Auch die Einführung der Zielortssteuerung war eine der einschneidendsten Veränderungen im Aufzugsbau. Ich erinnere mich, dass ich in den 10er Jahren zum ersten Mal davon gelesen habe (Schindler Miconic 1990) und mich gefragt habe, ob es sich jemals durchsetzen würde. Würden sich die Leute wohlfühlen, wenn sie Aufzüge ohne Knöpfe benutzen würden? Heute ist das in Büros der Klasse A die Norm.
KW: Bitte erinnere mich daran, wo du zu Hause bist.
AW: Ich lebe in Vancouver, BC – einer wunderschönen Gegend. Ich habe vor, hier meinen Wohnsitz zu behalten, aber wie jeder, der im Winter hier war, weiß, kann der Regen manchmal ziemlich heftig sein, also habe ich vor, in den Wintermonaten viel zu reisen und die Sommer in Vancouver zu genießen.
Es ist großartig, Projekte zu besuchen und zu wissen, dass man zu ihrem Erfolg beigetragen hat.
KW: Was sind Ihre Pläne nach der Pensionierung?
AW: Wie gesagt, ich habe vor, so viel wie möglich zu reisen, vor allem im Winter. Meine Tochter arbeitet in England für eine große Fluggesellschaft, daher freue ich mich darauf, den Familientarifrabatt nutzen zu können. Meine erste Reise nach London, um Weihnachten mit meiner Tochter zu verbringen, ist bereits geplant.
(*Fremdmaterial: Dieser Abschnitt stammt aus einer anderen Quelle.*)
-- ==== Sys2Proof/Tests/Slice0.lean ====
section
/-! SUPPORT. Checks of the model against figures that the spec prints, the ill-formed commands that
WellFormed refuses, and a witness for the hypotheses of each statement. -/

namespace Sys2Proof.Tests

-- One theorem after another: each checked by the kernel before the next.
set_option Elab.async false

open Sys2Proof.Machine

/-! ### WellFormed refuses -/

/-- Contents of 31 bytes cannot stand in a frame with L up to 32 (R177). -/
theorem test_wf_contents_too_long : (Instr.gate .gl 0 (List.replicate 31 0#8)).wf = false := by decide
theorem test_wf_contents_longest : (Instr.gate .gl 0 (List.replicate 30 0#8)).wf = true := by decide
theorem test_wf_busy_too_long : (Instr.busy .tl 0x80#8 0 (List.replicate 31 0#8)).wf = false := by decide
/-- 0x25 is the code of CHANNELS, so it is no unknown code; 0x80 is one (R178). -/
theorem test_wf_known_code : (Instr.unknownRequestCode .fa 0x25#8 0 []).wf = false := by decide
theorem test_wf_unknown_code : (Instr.unknownRequestCode .fa 0x80#8 0 []).wf = true := by decide
theorem test_wf_no_answer_characters : (Instr.channelAnswer 0 []).wf = false := by decide
theorem test_wf_no_stray_characters : (Instr.strayChannelFrame 0 []).wf = false := by decide
theorem test_wf_no_frame_characters : (Instr.discardedFrame .tl []).wf = false := by decide
theorem test_wf_no_sample_bytes : (Instr.frequencySample []).wf = false := by decide

/-! ### Figures the spec prints -/

/-- The check of the characters 1 to 9 (R177). -/
theorem test_crc_check_value :
    crc16 [0x31#8, 0x32#8, 0x33#8, 0x34#8, 0x35#8, 0x36#8, 0x37#8, 0x38#8, 0x39#8] = 0x29B1#16 := by decide +kernel

/-- 02, Worked figures: SOC records. -/
theorem test_soc_figures :
    decodeUnsigned 10 0 1000 635 = 620 ∧ decodeUnsigned 8 100 900 128 = 501 ∧
      decodeUnsigned 8 0 1200 255 = 1200 := by decide

/-- 02, Worked figures: MEASURED_POWER records, the raw values in two's complement. -/
theorem test_measured_power_figures :
    decodeSigned 16 10000 (65536 - 13107) = -4000 ∧ decodeSigned 16 10000 32768 = -10000 ∧
      decodeSigned 16 10000 9567 = 2919 := by decide

/-- 02, Worked figures: SETPOINT records. -/
theorem test_setpoint_figures :
    encodeSetpoint 16 10000 2920 = 9567 ∧ encodeSetpoint 16 10000 (-35000) = -32767 ∧
      encodeSetpoint 12 5000 (-1870) = -765 := by decide

/-- A unit of the worked cases. -/
def unit (feeder pd pc energy eta soc floor ceiling miss : Nat) : UnitRec :=
  { UnitRec.reset with
    state := .ready, feeder := feeder, pd := pd, pc := pc, energy := energy, eta := eta, soc := soc,
    floor := floor, ceiling := ceiling, miss := miss }

/-- A share record of one slot. -/
def share (num entry unit : Nat) (cls : DirClass) (power slot : Nat) : ShareRec :=
  { num := num, entry := entry, unit := unit, cls := cls, power := power, first := slot, last := slot }

/-- 05, Worked case: units A, B and C, the unit of feeder 7 on a channel that is not RUNNING, and the records
they hold in slot 110. -/
def workedFleet : State :=
  { State.reset with
    time := { State.reset.time with timeSet := true, slot := 100 }
    eval := { State.reset.eval with start := 1030 }
    fleet :=
      { units := [(1029, unit 3 5000 4000 13500 950 620 200 950 0), (1030, unit 3 4600 0 10000 900 300 250 950 3),
          (2051, unit 7 3300 0 9800 960 910 100 950 0), (3000, unit 7 3000 0 9000 950 500 200 950 0)]
        feeders := [(3, { exportKw := 6, importKw := 6 }), (7, { exportKw := 3, importKw := 3 })], lostLimit := 8 }
    ctl := { State.reset.ctl with
      channels := [(2, { ChannelRec.reset with state := .running }), (4, { ChannelRec.reset with state := .running })] }
    shares := [share 7 2 1029 .symmetric 2000 110, share 8 3 3000 .up 500 110] }

/-- The raw headroom of the QUOTE, and the kW it supports. -/
theorem test_worked_quote :
    rawHeadroom (freeze workedFleet) .rsu 110 1 = 6400 ∧ supportedKw 6400 50 = 6 := by decide +kernel

/-- Unit A's FSR offerable. -/
theorem test_worked_fsr_offerable :
    rangeOfferable (freeze workedFleet) workedFleet.shares .fsr 110 1 1029 = 2000 := by decide +kernel

/-- The walk of the OFFER of 6 kW: B, C, A. -/
theorem test_worked_offer :
    (planOffer (freeze workedFleet)
      { ref := 1, product := .rsu, first := 110, count := 1, quantity := 6, exact := true }).fresh =
      [(1030, 900), (2051, 2500), (1029, 2920)] := by decide +kernel

/-- The walk of the OFFER of 7 kW places 6400 W, which supports 6 kW; with the flag clear it books 6. -/
theorem test_worked_offer_short :
    (planOffer (freeze workedFleet)
      { ref := 1, product := .rsu, first := 110, count := 1, quantity := 7, exact := false }).placed = 6400 := by
  decide +kernel

/-- 06, Worked example: the award trim to 5 kW and to 3 kW. -/
theorem test_worked_trims :
    let rs := [share 11 4 1030 .up 900 110, share 12 4 2051 .up 2500 110, share 13 4 1029 .up 2920 110]
    (trimRecords 100 (backingTarget 5 50) rs).map ShareRec.power = [900, 2500, 1870] ∧
      (trimRecords 100 (backingTarget 3 50) rs).map ShareRec.power = [900, 2260] := by decide

/-- 06, Worked example: a replan in delivery, in slot 60001. -/
def workedReplan : State :=
  { State.reset with
    time := { State.reset.time with timeSet := true, slot := 60001 }
    book := { State.reset.book with endurance := { fsr := 1800, rsu := 900, rsd := 900 } }
    eval := { State.reset.eval with start := 1030 }
    fleet :=
      { units := [(1029, unit 3 5000 4000 13500 950 340 200 950 0), (1030, unit 3 4600 0 10000 900 280 250 950 0),
          (2051, { unit 7 3300 0 9800 960 910 100 950 8 with state := .lost }),
          (3100, unit 9 3000 0 10000 950 500 200 950 0)]
        feeders := [(3, { exportKw := 20, importKw := 20 }), (7, { exportKw := 20, importKw := 20 }),
          (9, { exportKw := 1, importKw := 1 })], lostLimit := 8 }
    ctl := { State.reset.ctl with
      channels := [(2, { ChannelRec.reset with state := .running }), (4, { ChannelRec.reset with state := .running }),
        (6, { ChannelRec.reset with state := .running })] }
    shares := [{ share 11 5 1030 .up 900 60000 with last := 60003 }, { share 12 5 2051 .up 2500 60000 with last := 60003 },
      { share 13 5 1029 .up 1870 60000 with last := 60003 }, { share 20 9 1029 .symmetric 3000 60000 with last := 60003 }] }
KW: Welche Bücher lesen Sie gerade?
AW: Im Moment lese ich Die Kolonie der Guten Hoffnung von Kim Leine. Es ist ein dänischer Roman über den Kolonialismus in Grönland im 1800. Jahrhundert.
KW: Gibt es Aktivitäten auf Ihrer „Löffelliste“, wie z. B. eine größere Reise, die Sie jetzt in Angriff nehmen möchten, da die Arbeit Ihnen keine Chance lässt?
AW: Ich gehe gern zu großen Sportveranstaltungen. Ich war zweimal beim Golfturnier The Open Championship in Schottland und beim Wimbledon-Tennisturnier in England. Ich würde gern zum Tennisturnier The Australian Open in Melbourne, Australien, sowie zum Golfturnier Masters Tournament in Georgia gehen. Ich habe auch eine Liste mit Orten, die ich auf der ganzen Welt besuchen möchte, und wenn ich in Vancouver bin, möchte ich an meinem Golfspiel arbeiten. Ich spiele gern Tennis, aber ich sehe Pickleball als meine Zukunft!